How do the records below read from their first line through the line containing "Snapshots (R408) -/"? Write those lines out exactly.

(Beginning of Supplied material)

-- ==== Sys2Proof/Machine/Ops.lean ====
section
/-!
DEFINITION. Sys2Proof/Machine/Ops.lean: the shared operations: ending teams and grids, taking a trap and returning from
one (R74 to R83), the frame in which an instruction of a slot executes (R44, R51, R66), and issuing operations (R69).
-/

namespace Sys2Proof.Machine

/-! ## Snapshots (R408) -/

/-- The snapshot trigger: latches the tick; later triggers are ignored until the latch is re-armed. -/
def State.trigger (s : State) : State :=
  if s.snap.latched then s else { s with snap := { s.snap with latched := true, tick := s.rtime } }

/-! ## Barriers (R136) -/

/-- The number of threads of a team that have not exited. -/
def State.liveThreads (s : State) (tid : Nat) : Nat :=
  (s.groups.filter fun e => e.2.team = tid).foldl (fun n e =>
    n + (e.2.threads.filter fun t => t.2.phase ≠ .exited).length) 0

/-- The number of non-exited threads that count for barrier key `k` of a team: its own, or its cluster's (R136). -/
def State.barPop (s : State) (tid k : Nat) : Nat :=
  if k < 16 then s.liveThreads tid
  else
    match s.team? tid with
    | some t => (s.teams.filter fun e => e.2.cluster = t.cluster).foldl (fun n e => n + s.liveThreads e.1) 0
    | none => 0

/-- The barrier of key `k` (0 to 15 team, 16 to 19 cluster). -/
def State.barrier (s : State) (tid k : Nat) : Barrier :=
  match s.team? tid with
  | none => {}
  | some t =>
    if k < 16 then Map.get t.bars k {}
    else
      match Map.get? s.clusters t.cluster with
      | some c => Map.get c.bars (k - 16) {}
      | none => {}

def State.setBarrier (s : State) (tid k : Nat) (b : Barrier) : State :=
  match s.team? tid with
  | none => s
  | some t =>
    if k < 16 then s.modTeam tid fun t => { t with bars := Map.put k b t.bars }
    else { s with clusters := Map.mod t.cluster (fun c => { c with bars := Map.put (k - 16) b c.bars }) s.clusters }

/-- Teams that share barrier `k` with team `tid`. -/
def State.barTeams (s : State) (tid k : Nat) : List Nat :=
  if k < 16 then [tid]
  else
    match s.team? tid with
    | some t => (s.teams.filter fun e => e.2.cluster = t.cluster).map Prod.fst
    | none => []

/-! ## Where a thread goes next (R39, R41) -/

/-- The header of a clause, as it was checked at its start. -/
def Clause.header (c : Clause) : Header := (Header.read c.hw).getD ⟨1, 0, 0, none, none, false, false, false, false⟩

/-- Words of the instruction area. -/
def Clause.area (c : Clause) : Nat := c.header.n - (if c.header.rel then 2 else 0)

/-- The index of a code offset within the clause's words. -/
def Clause.idx (c : Clause) (pc : Nat) : Nat := (pc - c.hdr) / 4 - 1

/-- The page on which the word at an index is decoded: the tail on the CTL page (R40). -/
def Clause.pageAt (c : Clause) (i : Nat) : Nat :=
  if c.header.tail && i + 1 == c.area then 5 else c.header.page

/-- The length of the instruction at an index. -/
def Clause.lenAt (c : Clause) (i : Nat) : Nat := instrLen (c.pageAt i) ((c.ws.take c.area).drop i)

/-- Decodes the instruction at a code offset of a clause in progress, on the page that the word has there (R39, R40). -/
def Clause.decode (c : Clause) (pc : Nat) : Except DecodeError Instr :=
  let i := c.idx pc
  (decodeWords (c.pageAt i) ((c.ws.take c.area).drop i)).map Prod.fst

/-- The guard of an instruction of the seven pages. -/
def Instr.guardOf (i : Instr) : Guard := (i.gen.map fun g => g.p.g).getD .always

/-- The header after the clause (R36). Where the clause ends at code offset 2^32 the address goes on and does not wrap, as the target of
a branch does (DESIGN CHOICE, log entry 66). -/
def Clause.after (c : Clause) : Nat := c.hdr + 4 * (c.header.n + 1)

/-- The names that the release masks of a clause unmap (R53). -/
def Clause.releases (c : Clause) : List Nat :=
  if c.header.rel then
    let m1 := c.ws.getD c.area 0
    let m2 := c.ws.getD (c.area + 1) 0
    ((List.range 32).filter fun i => m1.getLsbD i) ++ ((List.range 32).filter fun i => m2.getLsbD i).map (· + 32)
  else []

/-- The live word of the safe point that the instruction at an index is, if it is one: the last of its clause, with
`SP` set (R43, R52). -/
def Clause.safeAt (c : Clause) (i : Nat) : Option Word :=
  if i < c.area && i + c.lenAt i == c.area && (c.ws.getD i 0).getLsbD 31 && !(c.header.tail && i + 1 == c.area) then
    c.ws[c.area - 1]?
  else none

/-- A clause ends for some lanes, which go on at `pc`: temporaries are discarded, release masks applied, the yield
hint noted (R41). After a safe point they stay where the scheduler is suspending the group (R280). -/
def State.leave (s : State) (gid : Nat) (lanes : List Nat) (pc : Nat → Nat) : State :=
  let cl := lanes.findSome? fun l => (s.thread gid l).clause
  let hold := (s.group? gid).any fun g => g.susp ≠ .none
  let stop (l : Nat) : Option Wait := match cl with
    | some c => if hold then (c.safeAt (c.idx (s.thread gid l).pc)).map fun w => .suspend none .nul w else none
    | none => none
  let s := lanes.foldl (fun s l =>
    s.modThread gid l fun t => { t with pc := pc l, clause := none, t := [], wait := stop l }) s
  match cl with
  | none => s
  | some c =>
    let s := if c.header.rel then s.unmap gid c.releases else s
    if c.header.y then s.modGroup gid fun g => { g with skip := true } else s

/-- Some lanes of one path go on to the next instruction, or end their clause after its last (R41). -/
def State.advance (s : State) (gid : Nat) (lanes : List Nat) : State :=
  match lanes with
  | [] => s
  | l0 :: _ =>
    let t := s.thread gid l0
    match t.clause with
    | none => s
    | some c =>
      let i := c.idx t.pc
      let j := i + c.lenAt i
      if c.area ≤ j then s.leave gid lanes fun _ => c.after
      else lanes.foldl (fun s l => s.modThread gid l fun t => { t with pc := t.pc + 4 * (j - i), wait := none }) s

/-- A thread's wait ends and it goes on; guard-false threads that stayed with it go on too (DESIGN CHOICE, log entry 12). -/
def State.wake (s : State) (gid l : Nat) : State :=
  match s.group? gid with
  | none => s
  | some g =>
    let with_ := (g.threads.filter fun e => e.2.wait = some (.withPath l) || e.2.wait = some (.shared l)).map Prod.fst
    s.advance gid (l :: with_)

/-- Guard-false threads that stayed with lanes whose wait is over go on (DESIGN CHOICE, log entry 12). -/
def State.freeWith (s : State) (gid : Nat) (lanes : List Nat) : State :=
  match s.group? gid with
  | none => s
  | some g =>
    s.advance gid ((g.threads.filter fun e => lanes.any fun l => e.2.wait = some (.withPath l)).map Prod.fst)

/-- A phase of a barrier completes (R136): the bit flips and every thread that waits for that phase goes on, but for those
that have abandoned their wait (R74). -/
def State.completePhase (s : State) (tid k : Nat) : State :=
  let b := s.barrier tid k
  let s := s.setBarrier tid k { b with ph := !b.ph, n := b.n - b.e }
  let ts := s.barTeams tid k
  let s := (s.groups.filter fun e => ts.contains e.2.team).foldl (fun s e =>
    s.modGroup e.1 fun g => { g with threads := Map.modAll (fun _ t => { t with arr := Map.del k t.arr }) g.threads }) s
  (s.groups.filter fun e => ts.contains e.2.team).foldl (fun s e =>
    let hit := e.2.threads.filter fun t => t.2.wait = some (.bar (decide (16 ≤ k)) (k % 16) b.ph) && !s.deliverable e.1 t.1
    let s := if 16 ≤ k && !hit.isEmpty then s.modCore e.2.core fun c => { c with l1 := [] } else s
    hit.foldl (fun s t => s.wake e.1 t.1) s) s

/-- Whether the current phase of a barrier is complete (R136). -/
def State.phaseDone (s : State) (tid k : Nat) : Bool :=
  let b := s.barrier tid k
  b.n ≠ 0 && (if b.e = 0 then decide (s.barPop tid k ≤ b.n) else decide (b.e ≤ b.n))

/-- An arrival in an incomplete phase is withdrawn (R74, R136). -/
def State.withdraw (s : State) (gid l : Nat) : State :=
  match s.group? gid, (s.thread gid l).wait with
  | some g, some (.bar clu idx ph) =>
    let k := if clu then 16 + idx else idx
    let b := s.barrier g.team k
    if b.ph = ph && Map.get? (s.thread gid l).arr k = some ph then
      (s.setBarrier g.team k { b with n := b.n - 1 }).modThread gid l fun t => { t with arr := Map.del k t.arr }
    else s
  | _, _ => s

/-- Withdraws the arrivals at a barrier of the waiting threads whose failure can be delivered: they have abandoned the wait,
though their trap may still be to come (R74, steps 3 to 5). -/
def State.withdrawAll (s : State) (tid k : Nat) : State :=
  let ts := s.barTeams tid k
  (s.groups.filter fun e => ts.contains e.2.team).foldl (fun s e =>
    (e.2.threads.filter fun t => (match t.2.wait with
      | some (.bar clu idx _) => decide ((if clu then 16 + idx else idx) = k)
      | _ => false) && s.deliverable e.1 t.1).foldl (fun s t => s.withdraw e.1 t.1) s) s

/-- Completes the phase if it is complete; arrivals beyond E carry over. With E = 0 the count itself is E. -/
def State.checkPhase (s : State) (tid k : Nat) : State :=
  let s := s.withdrawAll tid k
  if s.phaseDone tid k then
    let b := s.barrier tid k
    let s := if b.e = 0 then s.setBarrier tid k { b with e := b.n } else s
    s.completePhase tid k
  else s

/-- Count-0 barriers recount at every exit (R136, R145). -/
def State.recount (s : State) (tid : Nat) : State :=
  (List.range 20).foldl (fun s k => if (s.barrier tid k).e = 0 then s.checkPhase tid k else s) s

/-! ## Reconvergence (R134) -/

/-- All threads that are neither exited nor in handler mode wait at a `RECONV`: they go on together. One whose failure can be
delivered has abandoned its wait (R74). -/
def State.checkReconv (s : State) (gid : Nat) : State :=
  match s.group? gid with
  | none => s
  | some g =>
    let live := g.threads.filter fun t => t.2.phase ≠ .exited && t.2.hnd.isNone
    let isR (t : Nat × Thread) : Bool := !s.deliverable gid t.1 && match t.2.wait with
      | some .reconv => true
      | some (.withPath l) => (g.thread l).wait = some .reconv
      | _ => false
    if !live.isEmpty && live.all isR then
      (live.filter fun t => t.2.wait = some .reconv).foldl (fun s t => s.wake gid t.1) s
    else s

/-! ## Ending groups, teams and grids (R145, R276, R282) -/

/-- A group leaves its core: its blocks return (R27). -/
def State.dropGroup (s : State) (gid : Nat) : State :=
  let s := s.shrink gid 0
  { s with groups := Map.del gid s.groups }

/-- A team leaves its core; its allocation lasts as long as its cluster, and what its tiles hold stays in the accumulator
memory for later teams (R222). -/
def State.dropTeam (s : State) (tid : Nat) : State :=
  match s.team? tid with
  | none => s
  | some t =>
    let s := (s.groups.filter fun e => e.2.team = tid).foldl (fun s e => s.dropGroup e.1) s
    let s := if t.mtx then s.modCore t.core fun c => { c with eng := [], oldTiles := t.tiles, lastCtx := some t.ctx } else s
    let s := if t.scrLen = 0 then s else s.modCore t.core fun c =>
      { c with scrOwner := (t.scrBase, t.scrLen, t.ctx) :: c.scrOwner.filter fun r =>
          !(decide (t.scrBase ≤ r.1) && decide (r.1 + r.2.1 ≤ t.scrBase + t.scrLen)) }
    let s := { s with teams := Map.del tid s.teams, saves := s.saves.filter fun e => !(e.2.placed && e.2.tid = tid) }
    if s.teams.any fun e => e.2.cluster = t.cluster then
      { s with clusters := Map.mod t.cluster (fun c => { c with kept := (t.rank, t.core, t.scrBase, t.scrLen) :: c.kept }) s.clusters }
    else { s with clusters := Map.del t.cluster s.clusters }

/-- A waiting `WAITL` on a ticket goes on with a status (R144). -/
def State.wakeWaitl (s : State) (ctx ticket status : Nat) : State :=
  (s.groups.filter fun e => e.2.ctx = ctx).foldl (fun s e =>
    e.2.threads.foldl (fun s t =>
      match t.2.wait with
      | some (.waitl tk d) =>
        if tk.toNat = ticket && !s.deliverable e.1 t.1 then
          ((s.modCore e.2.core fun c => { c with l1 := [] }).dst32 e.1 t.1 d (BitVec.ofNat 32 status)).wake e.1 t.1
        else s
      | _ => s) s) s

(End of Supplied material)

Response for this exercise =
-- ==== Sys2Proof/Machine/Ops.lean ====
section
/-!
DEFINITION. Sys2Proof/Machine/Ops.lean: the shared operations: ending teams and grids, taking a trap and returning from
one (R74 to R83), the frame in which an instruction of a slot executes (R44, R51, R66), and issuing operations (R69).
-/

namespace Sys2Proof.Machine

/-! ## Snapshots (R408) -/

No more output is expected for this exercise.